See our latest analysis for Oriental Holdings Berhad

Dividend Volatility

Although the company has a long dividend history, it has been cut at least once in the last 10 years. The dividend has gone from an annual total of MYR0.12 in 2015 to the most recent total annual payment of MYR0.40. This works out to be a compound annual growth rate (CAGR) of approximately 13% a year over that time. It is great to see strong growth in the dividend payments, but cuts are concerning as it may indicate the payout policy is too ambitious.

The Dividend Looks Likely To Grow

With a relatively unstable dividend, it's even more important to evaluate if earnings per share is growing, which could point to a growing dividend in the future. Oriental Holdings Berhad has seen EPS rising for the last five years, at 10% per annum. While on an earnings basis, this company looks appealing as an income stock, the cash payout ratio still makes us cautious.

Our Thoughts On Oriental Holdings Berhad's Dividend

In summary, while it's good to see that the dividend hasn't been cut, we are a bit cautious about Oriental Holdings Berhad's payments, as there could be some issues with sustaining them into the future. With cash flows lacking, it is difficult to see how the company can sustain a dividend payment. We don't think Oriental Holdings Berhad is a great stock to add to your portfolio if income is your focus.

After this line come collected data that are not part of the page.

theorem State.collect_hunting {s : State} (h : s.host.collecting = none) :
    s.collect none = { s with host := { s.host with quiet := 0 } } := by
  unfold State.collect
  rw [← h]

section
variable (s : State)

/-! ## One byte (R172) -/

theorem State.receive_hunting {b : Byte} (hs : s.host.collecting = none) (hb : b ≠ 0xB7#8) :
    s.receive b = s.collect none := by
  simp [State.receive, receiveByte, hs, syncByte, hb, State.collect]

theorem State.receive_sync (hs : s.host.collecting = none) : s.receive 0xB7#8 = s.collect (some []) := by
  simp [State.receive, receiveByte, hs, syncByte, State.collect]

theorem State.receive_length (len : Byte) : (s.collect (some [])).receive len =
    s.collect (if 2 ≤ len.toNat ∧ len.toNat ≤ 250 then some [len] else none) := rfl

/-- R172: a byte before the last of the message. -/
theorem State.receive_body {len : Byte} {more : List Byte} (b : Byte) (h : more.length + 2 < len.toNat + 3) :
    (s.collect (some (len :: more))).receive b = s.collect (some (len :: (more ++ [b]))) := by
  have hlen : (len :: more ++ [b]).length < len.toNat + 3 := by simpa using h
  unfold State.receive receiveByte State.collect
  dsimp only
  rw [if_pos hlen]
  rfl

/-- R172: the last byte of the message. -/
theorem State.receive_last {len : Byte} {more : List Byte} (b : Byte) (h : more.length + 2 = len.toNat + 3) :
    (s.collect (some (len :: more))).receive b =
      if goodRecord (len.toNat + 3) (len :: more ++ [b]) then
        (s.collect none).complete
          { kind := byteAt (len :: more ++ [b]) 1, tag := byteAt (len :: more ++ [b]) 2
            payload := ((len :: more ++ [b]).drop 3).take (len.toNat - 2) }
      else s.collect none := by
  have hlen : ¬ (len :: more ++ [b]).length < len.toNat + 3 := by simp [h]
  unfold State.receive receiveByte State.collect
  dsimp only
  rw [if_neg hlen]
  by_cases hgood : goodRecord (len.toNat + 3) (len :: more ++ [b]) = true
  · rw [if_pos hgood, if_pos hgood]
  · rw [if_neg hgood, if_neg hgood]

/-! ## Bytes in order (R172) -/

theorem State.receiveAll_append (bs cs : List Byte) : s.receiveAll (bs ++ cs) = (s.receiveAll bs).receiveAll cs :=
  List.foldl_append

/-- R172: bytes that are no sync byte leave the receiver hunting. -/
theorem State.receiveAll_noise {noise : List Byte} (hs : s.host.collecting = none) (hnone : noise ≠ [])
    (hnoise : 0xB7#8 ∉ noise) : s.receiveAll noise = s.collect none := by
  induction noise generalizing s with
  | nil => exact absurd rfl hnone
  | cons b rest ih =>
    obtain ⟨hb, hrest⟩ : b ≠ 0xB7#8 ∧ 0xB7#8 ∉ rest :=
      ⟨fun h => hnoise (h ▸ List.mem_cons_self), fun h => hnoise (List.mem_cons_of_mem _ h)⟩
    show (s.receive b).receiveAll rest = _
    rw [s.receive_hunting hs hb]
    by_cases hr : rest = []
    · rw [hr]
      rfl
    · exact ih (s.collect none) rfl hr hrest

/-- R172: after any noise, the sync byte starts a message. -/
theorem State.receiveAll_sync {noise : List Byte} (hs : s.host.collecting = none) (hnoise : 0xB7#8 ∉ noise) :
    s.receiveAll (noise ++ [0xB7#8]) = s.collect (some []) := by
  rw [State.receiveAll_append]
  by_cases hnone : noise = []
  · subst hnone
    exact s.receive_sync hs
  · rw [s.receiveAll_noise hs hnone hnoise]
    exact (s.collect none).receive_sync rfl

/-- R172: the bytes of a message short of its last. -/
theorem State.receiveAll_body {len : Byte} (bs : List Byte) : ∀ more : List Byte,
    more.length + bs.length + 1 < len.toNat + 3 →
      (s.collect (some (len :: more))).receiveAll bs = s.collect (some (len :: (more ++ bs))) := by
  induction bs with
  | nil => exact fun more _ => by rw [List.append_nil]; rfl
  | cons b rest ih =>
    intro more h
    rw [List.length_cons] at h
    show ((s.collect (some (len :: more))).receive b).receiveAll rest = _
    rw [s.receive_body b (by omega), ih _ (by rw [List.length_append, List.length_singleton]; omega), List.append_assoc]
    rfl

end

/-! ## A whole message (R172, R182) -/

section
variable {len : Byte} (kind tag c0 c1 : Byte) {payload : List Byte}

/-- R150, R172: the check of a message's bytes. -/
theorem goodRecord_message (hpayload : payload.length + 2 = len.toNat) :
    goodRecord (len.toNat + 3) ([len, kind, tag] ++ payload ++ [c0, c1]) = true ↔
      [c0, c1] = le16 (crc16 ([len, kind, tag] ++ payload)) := by
  have hbody : ([len, kind, tag] ++ payload).length = len.toNat + 3 - 2 := by
    rw [List.length_append]
    simp only [List.length_cons, List.length_nil]
    omega
  rw [goodRecord_iff _ _ (by omega), ← hbody, List.drop_left, List.take_left]
  refine and_iff_right ?_
  simp only [List.length_append, List.length_cons, List.length_nil]
  omega

/-- R172: after the sync byte a message with a good check is complete, and one with another check is discarded. -/
theorem State.receiveAll_message (s : State) (hlow : 2 ≤ len.toNat) (hhigh : len.toNat ≤ 250)
    (hpayload : payload.length + 2 = len.toNat) :
    (s.collect (some [])).receiveAll ([len, kind, tag] ++ payload ++ [c0, c1]) =
      if [c0, c1] = le16 (crc16 ([len, kind, tag] ++ payload)) then
        (s.collect none).complete { kind := kind, tag := tag, payload := payload }
      else s.collect none := by
  have hsplit : [len, kind, tag] ++ payload ++ [c0, c1] = [len] ++ (kind :: tag :: (payload ++ [c0])) ++ [c1] := by simp
  have hlen : (s.collect (some [])).receiveAll [len] = s.collect (some [len]) :=
    (s.receive_length len).trans (by rw [if_pos ⟨hlow, hhigh⟩])
  have hbytes : len :: (kind :: tag :: (payload ++ [c0])) ++ [c1] = [len, kind, tag] ++ payload ++ [c0, c1] := by simp
  have hcarried : (([len, kind, tag] ++ payload ++ [c0, c1]).drop 3).take (len.toNat - 2) = payload := by
    show (payload ++ [c0, c1]).take (len.toNat - 2) = payload
    rw [show len.toNat - 2 = payload.length by omega, List.take_left]
  rw [hsplit, State.receiveAll_append, State.receiveAll_append, hlen,
    s.receiveAll_body _ [] (by simp only [List.length_cons, List.length_append, List.length_nil]; omega)]
  have hlast : ([] ++ kind :: tag :: (payload ++ [c0])).length + 2 = len.toNat + 3 := by
    simp only [List.nil_append, List.length_cons, List.length_append, List.length_nil]
    omega
  refine (s.receive_last c1 hlast).trans ?_
  rw [List.nil_append, hbytes, hcarried]
  simp only [goodRecord_message kind tag c0 c1 hpayload]
  rfl

end

/-! ## HOST_MESSAGE -/

theorem exec_hostMessage {s : State} (hs : s.Running) (bytes : List Byte) :
    exec (.hostMessage bytes) s = .next (s.receiveAll bytes) :=
  congrArg Host.Outcome.next (State.unlessHeld_running hs (·.receiveAll bytes))

/-- R172, R182: the bytes of an envelope, its check written as two bytes. -/
theorem envelope_eq (m : Message) : ∃ c0 c1,
    [c0, c1] = le16 (crc16 ([BitVec.ofNat 8 (m.payload.length + 2), m.kind, m.tag] ++ m.payload)) ∧
    envelope m = 0xB7#8 :: ([BitVec.ofNat 8 (m.payload.length + 2), m.kind, m.tag] ++ m.payload ++ [c0, c1]) :=
  ⟨_, _, rfl, rfl⟩

/-- Settles O9: the noise, the sync byte, and the bytes of the message one by one. -/
theorem envelopeCompletesMessage : Obligations.EnvelopeCompletesMessage := by
  unfold Obligations.EnvelopeCompletesMessage
  intro s noise m hs hhunting hnoise hlength
  obtain ⟨c0, c1, hcheck, henvelope⟩ := envelope_eq m
  have hlen : (BitVec.ofNat 8 (m.payload.length + 2)).toNat = m.payload.length + 2 := by
    rw [BitVec.toNat_ofNat]
    omega
  rw [exec_hostMessage hs, henvelope, List.append_cons, State.receiveAll_append, s.receiveAll_sync hhunting hnoise,
    State.receiveAll_message _ _ _ _ s (by omega) (by omega) hlen.symm, if_pos hcheck, State.collect_hunting hhunting]
  rfl

/-- Settles O10: the three kinds of bytes that make no message. -/
theorem damagedMessagesAreDiscarded : Obligations.DamagedMessagesAreDiscarded := by
  unfold Obligations.DamagedMessagesAreDiscarded
  intro s hs hhunting hunting
  have hhunt : hunting = .next (s.collect none) := congrArg _ (State.collect_hunting hhunting).symm
  have hsync : s.receiveAll [0xB7#8] = s.collect (some []) := s.receive_sync hhunting
  rw [hhunt]
  refine ⟨fun noise hnone hnoise => ?_, fun len hbad => ?_,
    fun len kind tag c0 c1 payload hlow hhigh hlength hcheck => ?_⟩
  · rw [exec_hostMessage hs, s.receiveAll_noise hhunting hnone hnoise]
  · have hrange : ¬ (2 ≤ len.toNat ∧ len.toNat ≤ 250) := by omega
    rw [exec_hostMessage hs, show [0xB7#8, len] = [0xB7#8] ++ [len] from rfl, State.receiveAll_append, hsync]
    exact congrArg _ ((s.receive_length len).trans (by rw [if_neg hrange]))
  · rw [exec_hostMessage hs, show [0xB7#8, len, kind, tag] ++ payload ++ [c0, c1] =
      [0xB7#8] ++ ([len, kind, tag] ++ payload ++ [c0, c1]) from rfl, State.receiveAll_append, hsync,
      s.receiveAll_message _ _ _ _ hlow hhigh hlength, if_neg hcheck]

end Sys2Proof.Machine
end

section
/-! Requests: when one is taken, the checks that come before its service, GET_INFO, and the events of the host line
(R172, R173, R174, R175, R181, R182). -/

namespace Sys2Proof.Machine

/-! ## Events of the host line (R172, R174) -/

/-- R181: the message being sent is not the OK reply of a RESTART. -/
theorem State.restartDue_eq_false {s : State} (h : s.host.restarting = false ∨
    ∀ m, s.host.outQueue.head? = some m → m.kind ≠ 0x93#8 ∨ m.payload ≠ [0#8]) : s.restartDue = false := by
  unfold State.restartDue
  rcases h with h | h
  · rw [h]
    rfl
  · cases hfront : s.host.outQueue.head? with
    | none => exact Bool.and_false _
    | some m =>
      have hreply : isRestartReply m = false := by
        rcases h m hfront with hkind | hpayload
        · simp [isRestartReply, hkind]
        · simp [isRestartReply, hpayload]
      exact (congrArg _ hreply).trans (Bool.and_false _)

/-- Settles O11: the message collected, and the message sent. -/
theorem hostLineEvents : Obligations.HostLineEvents := by
  unfold Obligations.HostLineEvents
  intro s hs
  refine ⟨congrArg Host.Outcome.next (State.unlessHeld_running hs _), fun hreply => ?_⟩
  rw [← List.drop_one]
  exact congrArg Host.Outcome.next ((State.unlessHeld_running hs _).trans
    (if_neg (ne_true_of_eq_false (State.restartDue_eq_false hreply))))

/-! ## When a request is taken (R173, R181) -/

section
variable {s : State} {m : Message}

theorem State.Ready.inBuf_eq (h : s.Ready m) : ∃ rest, s.host.inBuf = m :: rest := by
  have hfront := h.front
  cases hbuf : s.host.inBuf with
  | nil => rw [hbuf] at hfront; cases hfront
  | cons x rest => rw [hbuf] at hfront; cases hfront; exact ⟨rest, rfl⟩

theorem State.canTake_iff (s : State) : s.canTake = true ↔
    s.host.restarting = false ∧ s.host.outQueue.length < 8 ∧ s.host.inBuf ≠ [] := by
  have hfree : 1 ≤ s.host.freePlaces ↔ s.host.outQueue.length < 8 := by
    unfold HostLink.freePlaces Config.outQueueCapacity
    omega
  simp [State.canTake, hfree, and_assoc]

theorem State.Ready.canTake (h : s.Ready m) : s.canTake = true := by
  obtain ⟨rest, hbuf⟩ := h.inBuf_eq
  exact s.canTake_iff.2 ⟨h.serving, h.room, by simp [hbuf]⟩

variable {kind : Byte} {len : Nat} {f : List Byte → State → Served}

/-- R173, R181: the four reasons for which a row takes no request. -/
theorem State.take_nothing (h : s.host.inBuf = [] ∨ 8 ≤ s.host.outQueue.length ∨ s.host.restarting = true ∨
    ∃ m, s.host.inBuf.head? = some m ∧ m.kind ≠ kind) : s.take kind len f = s := by
  unfold State.take
  split
  · rfl
  · next m rest hbuf =>
    refine if_neg fun ⟨hcan, hkind⟩ => ?_
    obtain ⟨hserving, hroom, hwaits⟩ := s.canTake_iff.1 hcan
    rcases h with h | h | h | ⟨x, hx, hother⟩
    · exact hwaits h
    · omega
    · rw [hserving] at h
      cases h
    · rw [hbuf] at hx
      cases hx
      exact hother hkind

/-- R173: a request that can be taken, of the row's kind. -/
theorem State.Ready.take_checks (h : s.Ready m) (hkind : m.kind = kind) : s.unlessHeld (·.take kind len f) =
    (if m.payload.length = len then f m.payload s.dropRequest else refusal .badLength s.dropRequest).answers m := by
  obtain ⟨rest, hbuf⟩ := h.inBuf_eq
  rw [State.unlessHeld_running h.running, State.take]
  simp only [hbuf, h.canTake, hkind, true_and, if_true]
  rfl

/-- R173: a request that can be taken, of the row's kind and length, is answered as it is served. -/
theorem State.Ready.take_serves (h : s.Ready m) (hkind : m.kind = kind) (hlen : m.payload.length = len) :
    s.unlessHeld (·.take kind len f) = (f m.payload s.dropRequest).answers m := by
  subst hkind hlen
  exact h.take_eq f

end

/-- R182: every row of the table takes its request by its kind and length. -/
theorem exec_request {c : Instr} {kind : Byte} {len : Nat} (h : (c, kind, len) ∈ requestRows) :
    ∃ f, ∀ s, exec c s = .next (s.unlessHeld (·.take kind len f)) := by
  have hrows : ∀ row ∈ requestRows, ∃ f, ∀ s, exec row.1 s = .next (s.unlessHeld (·.take row.2.1 row.2.2 f)) := by
    simp only [requestRows, List.forall_mem_cons, List.not_mem_nil, IsEmpty.forall_iff, implies_true, and_true]
    and_intros
    all_goals exact ⟨_, fun _ => rfl⟩
  exact hrows _ h
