-- ==== Sys2Proof/Machine/SessionCommands.lean ====
section
/-! DEFINITION. The commands that construct and destroy a session: `INIT` and `RELEASE` (43_commands.md). -/

namespace Sys2Proof.Machine

/-- R160 to R165: `INIT`. -/
def execInit (mode : BitVec 3) (key : List Byte) (iv : Option (List Byte)) (s : State) : Result :=
  match checkInit mode key iv with
  | .error e => s.raise e
  | .ok (m, chain) => (s.writeSession (Session.construct m key chain)).respond .ok []

/-- R172: `RELEASE`. -/
def execRelease (s : State) : Result := (s.writeSession Session.reset).respond .ok []

end Sys2Proof.Machine
end

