-- ==== Sys2Proof/Laws/Bytes.lean ====
section
/-! SUPPORT. Laws of bytes, words and blocks: access, byte order, exclusive-or, and the split of a payload. -/

namespace Sys2Proof

@[simp] theorem Word.byte_ofFn (f : Fin 4 → Byte) (r : Fin 4) : (Word.ofFn f).byte r = f r := by
  match r with
  | 0 => rfl
  | 1 => rfl
  | 2 => rfl
  | 3 => rfl

@[simp] theorem Word.ofFn_byte (w : Word) : Word.ofFn w.byte = w := rfl

@[simp] theorem Block.col_ofFn (f : Fin 4 → Fin 4 → Byte) (c : Fin 4) :
    (Block.ofFn f).col c = Word.ofFn (f · c) := by
  match c with
  | 0 => rfl
  | 1 => rfl
  | 2 => rfl
  | 3 => rfl

@[simp] theorem Block.get_ofFn (f : Fin 4 → Fin 4 → Byte) (r c : Fin 4) : (Block.ofFn f).get r c = f r c := by
  simp [Block.get]

@[simp] theorem Block.ofFn_get (s : Block) : Block.ofFn s.get = s := rfl

/-- Two blocks with the same sixteen bytes are equal. -/
theorem Block.ext_get {a b : Block} (h : ∀ r c, a.get r c = b.get r c) : a = b := by
  rw [← a.ofFn_get, ← b.ofFn_get, funext fun r => funext (h r)]

@[simp] theorem Block.xor_get (a b : Block) (r c : Fin 4) : (a.xor b).get r c = a.get r c ^^^ b.get r c := by
  simp [Block.xor]

theorem Block.xor_comm (a b : Block) : a.xor b = b.xor a :=
  Block.ext_get fun r c => by simp [BitVec.xor_comm]

/-- XOR with the same block twice gives the block back. -/
@[simp] theorem Block.xor_xor_cancel (a b : Block) : (a.xor b).xor b = a :=
  Block.ext_get fun r c => by simp

@[simp] theorem Block.xor_cancel_left (a b : Block) : a.xor (a.xor b) = b := by
  rw [Block.xor_comm a, Block.xor_comm a, Block.xor_xor_cancel]

@[simp] theorem Block.toBytes_length (s : Block) : s.toBytes.length = 16 := rfl

@[simp] theorem Block.ofBytes?_toBytes (s : Block) : Block.ofBytes? s.toBytes = some s := rfl

/-- Only a block's own 16 bytes are read as that block. -/
theorem Block.toBytes_of_ofBytes? {l : List Byte} {s : Block} (h : Block.ofBytes? l = some s) : s.toBytes = l := by
  unfold Block.ofBytes? at h
  split at h
  · cases h; rfl
  · cases h

theorem Block.toBytes_injective {a b : Block} (h : a.toBytes = b.toBytes) : a = b :=
  Option.some.inj (by rw [← Block.ofBytes?_toBytes a, h, Block.ofBytes?_toBytes b])

/-- Sixteen bytes are the bytes of some block. -/
theorem Block.exists_toBytes {l : List Byte} (h : l.length = 16) : ∃ s : Block, s.toBytes = l := by
  match l, h with
  | [b0, b1, b2, b3, b4, b5, b6, b7, b8, b9, b10, b11, b12, b13, b14, b15], _ =>
    exact ⟨⟨⟨b0, b1, b2, b3⟩, ⟨b4, b5, b6, b7⟩, ⟨b8, b9, b10, b11⟩, ⟨b12, b13, b14, b15⟩⟩, rfl⟩

@[simp] theorem xorBytes_length (a b : List Byte) : (xorBytes a b).length = min a.length b.length := by
  simp [xorBytes]

@[simp] theorem xorBytes_nil_right (a : List Byte) : xorBytes a [] = [] := by simp [xorBytes]

/-- Keystream bytes past the data are not used (R137, R140). -/
theorem xorBytes_take (k t : List Byte) : xorBytes (k.take t.length) t = xorBytes k t := by
  induction k generalizing t with
  | nil => simp [xorBytes]
  | cons a k ih =>
    cases t with
    | nil => rfl
    | cons b t => simpa [xorBytes] using ih t

/-- XOR with the same keystream twice gives the bytes back, as far as the keystream reaches. -/
theorem xorBytes_cancel (k : List Byte) : ∀ x : List Byte, x.length ≤ k.length → xorBytes k (xorBytes k x) = x := by
  induction k with
  | nil => intro x h; simp at h; simp [h]
  | cons a k ih =>
    intro x h
    cases x with
    | nil => simp
    | cons b x =>
      have := ih x (by simpa using h)
      simp only [xorBytes, List.zipWith_cons_cons] at this ⊢
      rw [this, ← BitVec.xor_assoc, BitVec.xor_self, BitVec.zero_xor]

end Sys2Proof

namespace Sys2Proof.Machine

@[simp] theorem joinBlocks_nil : joinBlocks [] = [] := rfl

@[simp] theorem joinBlocks_cons (b : Block) (bs : List Block) : joinBlocks (b :: bs) = b.toBytes ++ joinBlocks bs := rfl

@[simp] theorem joinBlocks_append (a b : List Block) : joinBlocks (a ++ b) = joinBlocks a ++ joinBlocks b := by
  simp [joinBlocks]

@[simp] theorem joinBlocks_length (bs : List Block) : (joinBlocks bs).length = 16 * bs.length := by
  induction bs with
  | nil => rfl
  | cons b bs ih => simp [ih]; omega

/-- The split of a block's bytes followed by more. -/
@[simp] theorem splitBlocks_toBytes_append (b : Block) (l : List Byte) :
    splitBlocks (b.toBytes ++ l) = (b :: (splitBlocks l).1, (splitBlocks l).2) := rfl

/-- Fewer than 16 bytes hold no full block. -/
theorem splitBlocks_short {l : List Byte} (h : l.length < 16) : splitBlocks l = ([], l) := by
  unfold splitBlocks
  split
  · simp at h; omega
  · rfl

/-- The split finds the blocks and the tail a payload was made of. -/
@[simp] theorem splitBlocks_joinBlocks_append (bs : List Block) {t : List Byte} (h : t.length < 16) :
    splitBlocks (joinBlocks bs ++ t) = (bs, t) := by
  induction bs with
  | nil => simpa using splitBlocks_short h
  | cons b bs ih => simp [List.append_assoc, ih]

@[simp] theorem splitBlocks_joinBlocks (bs : List Block) : splitBlocks (joinBlocks bs) = (bs, []) := by
  simpa using splitBlocks_joinBlocks_append bs (t := []) (by simp)

/-- Every payload is its blocks and a tail shorter than a block. -/
theorem exists_joinBlocks_append (n : Nat) :
    ∀ l : List Byte, l.length / 16 = n → ∃ bs t, l = joinBlocks bs ++ t ∧ t.length < 16 ∧ bs.length = n := by
  induction n with
  | zero => exact fun l h => ⟨[], l, rfl, by omega, rfl⟩
  | succ n ih =>
    intro l h
    obtain ⟨b, hb⟩ := Block.exists_toBytes (l := l.take 16) (by simp; omega)
    obtain ⟨bs, t, hl, ht, hn⟩ := ih (l.drop 16) (by simp; omega)
    exact ⟨b :: bs, t, by simp [hb, List.append_assoc, ← hl], ht, by simp [hn]⟩

/-- The split of a payload says what it is made of. -/
theorem joinBlocks_splitBlocks (l : List Byte) :
    joinBlocks (splitBlocks l).1 ++ (splitBlocks l).2 = l ∧ (splitBlocks l).2.length < 16 := by
  obtain ⟨bs, t, rfl, ht, -⟩ := exists_joinBlocks_append _ l rfl
  simp [ht]

/-- The tail has `len mod 16` bytes. -/
theorem splitBlocks_tail_length (l : List Byte) : (splitBlocks l).2.length = l.length % 16 := by
  obtain ⟨bs, t, rfl, ht, -⟩ := exists_joinBlocks_append _ l rfl
  simp [ht]; omega

end Sys2Proof.Machine
end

Companies possessing a stable dividend policy will likely enjoy greater investor interest than those suffering from a more inconsistent approach. At the same time, there are other factors our readers should be conscious of before pouring capital into a stock. For example, we've picked out 1 warning sign for Oriental Holdings Berhad that investors should know about before committing capital to this stock. Looking for more high-yielding dividend ideas? Try our collection of strong dividend payers.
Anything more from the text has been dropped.